In an exemplary move to uplift the “social” component within the Environmental, Social, and Governance (ESG) framework, the Canadian Parliament, in May 2023, passed Bill S-211.
The Act, designed to mitigate the risks of child or forced labor within the supply chains utilized by Canadian businesses, is set to become effective from January 1, 2024. Consequently, all impacted organizations must submit a detailed report, adhering to the bill’s stipulations, by May 31, 2024.

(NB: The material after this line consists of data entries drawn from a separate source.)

/-! ### writeHeader -/

@[simp] theorem writeHeader_opr (h : UnitHeader) : (writeHeader h s).opr = s.opr := rfl
@[simp] theorem writeHeader_res (h : UnitHeader) :
    (writeHeader h s).res = { s.res with fout := h.f, tout := h.t, lout := h.l, dout := h.d } := rfl
@[simp] theorem writeHeader_written (h : UnitHeader) :
    (writeHeader h s).written = { s.written with hdec := true } := rfl
@[simp] theorem writeHeader_status (h : UnitHeader) : (writeHeader h s).status = s.status := rfl
@[simp] theorem writeHeader_result (h : UnitHeader) : (writeHeader h s).result = s.result := rfl
@[simp] theorem writeHeader_ph (h : UnitHeader) : (writeHeader h s).ph = s.ph := rfl
@[simp] theorem writeHeader_work (h : UnitHeader) : (writeHeader h s).work = s.work := rfl
@[simp] theorem writeHeader_pk (h : UnitHeader) : (writeHeader h s).pk = s.pk := rfl
@[simp] theorem writeHeader_widths (h : UnitHeader) : (writeHeader h s).widths = s.widths := rfl
@[simp] theorem writeHeader_fuType (h : UnitHeader) : (writeHeader h s).fuType = s.fuType := rfl
@[simp] theorem writeHeader_buf (h : UnitHeader) : (writeHeader h s).buf = s.buf := rfl
@[simp] theorem writeHeader_host (h : UnitHeader) : (writeHeader h s).host = s.host := rfl
@[simp] theorem writeHeader_sink (h : UnitHeader) : (writeHeader h s).sink = s.sink := rfl

/-! ### writeBytes -/

@[simp] theorem writeBytes_opr (b : Byte × Byte) : (writeBytes b s).opr = s.opr := rfl
@[simp] theorem writeBytes_res (b : Byte × Byte) :
    (writeBytes b s).res = { s.res with eb0 := b.1, eb1 := b.2 } := rfl
@[simp] theorem writeBytes_written (b : Byte × Byte) :
    (writeBytes b s).written = { s.written with henc := true } := rfl
@[simp] theorem writeBytes_status (b : Byte × Byte) : (writeBytes b s).status = s.status := rfl
@[simp] theorem writeBytes_result (b : Byte × Byte) : (writeBytes b s).result = s.result := rfl
@[simp] theorem writeBytes_ph (b : Byte × Byte) : (writeBytes b s).ph = s.ph := rfl
@[simp] theorem writeBytes_work (b : Byte × Byte) : (writeBytes b s).work = s.work := rfl
@[simp] theorem writeBytes_pk (b : Byte × Byte) : (writeBytes b s).pk = s.pk := rfl
@[simp] theorem writeBytes_widths (b : Byte × Byte) : (writeBytes b s).widths = s.widths := rfl
@[simp] theorem writeBytes_fuType (b : Byte × Byte) : (writeBytes b s).fuType = s.fuType := rfl
@[simp] theorem writeBytes_buf (b : Byte × Byte) : (writeBytes b s).buf = s.buf := rfl
@[simp] theorem writeBytes_host (b : Byte × Byte) : (writeBytes b s).host = s.host := rfl
@[simp] theorem writeBytes_sink (b : Byte × Byte) : (writeBytes b s).sink = s.sink := rfl

/-! ### writeKey -/

@[simp] theorem writeKey_opr (k : Bool) : (writeKey k s).opr = s.opr := rfl
@[simp] theorem writeKey_res (k : Bool) : (writeKey k s).res = { s.res with key := k } := rfl
@[simp] theorem writeKey_written (k : Bool) :
    (writeKey k s).written = { s.written with iskey := true } := rfl
@[simp] theorem writeKey_status (k : Bool) : (writeKey k s).status = s.status := rfl
@[simp] theorem writeKey_result (k : Bool) : (writeKey k s).result = s.result := rfl
@[simp] theorem writeKey_ph (k : Bool) : (writeKey k s).ph = s.ph := rfl
@[simp] theorem writeKey_work (k : Bool) : (writeKey k s).work = s.work := rfl
@[simp] theorem writeKey_pk (k : Bool) : (writeKey k s).pk = s.pk := rfl
@[simp] theorem writeKey_widths (k : Bool) : (writeKey k s).widths = s.widths := rfl
@[simp] theorem writeKey_fuType (k : Bool) : (writeKey k s).fuType = s.fuType := rfl
@[simp] theorem writeKey_buf (k : Bool) : (writeKey k s).buf = s.buf := rfl
@[simp] theorem writeKey_host (k : Bool) : (writeKey k s).host = s.host := rfl
@[simp] theorem writeKey_sink (k : Bool) : (writeKey k s).sink = s.sink := rfl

The crux of Bill S-211 seeks to actualize Canada’s global commitment towards eradicating forced and child labor, thereby instituting obligatory reporting from two main categories: governmental institutions engaged in producing, purchasing, or distributing goods within and outside Canada, and entities responsible for producing or importing goods produced outside the nation’s borders.
The Act encompasses various entities, including corporations, trusts, partnerships, or any other unincorporated organizations involved in activities such as producing, selling, distributing, or importing goods into Canada. Furthermore, to fall under the purview of the Act, an entity must be listed on a Canadian stock exchange or maintain a business presence in the country, and simultaneously meet at least two out of three specified criteria during one of its two most recent financial years: possessing $20m or more in assets, generating $40m or more in revenue, or employing 250 or more staff members.
Moody’s Analytics emerges as a pivotal player in assisting clients to adhere to the requirements of Bill S-211 by introducing a contemporary slavery risk assessment module and offering profound ownership and screening data. This ensures companies can proactively pinpoint, evaluate, and abate the risks of modern slavery and forced labor lurking within their supply chains. The module, customised with 8 risk codes, is formulated to assess the risks pertinent to contemporary slavery typologies, whilst the ownership and screening data grant additional scrutinization layers.
Importantly, the ownership and company modern slavery statements forge insights into the relationships intertwining various entities within a supply chain. This scrutiny becomes indispensable for identifying potential perils. Thus, these solutions extend beyond a one-off event – initial screening transpires during onboarding, with ensuing, equally pivotal, continuous monitoring. This perpetual observation will yield alerts pertaining to any material alterations to suppliers, enabling companies to swiftly respond to possible issues and enact suitable risk-mitigation measures.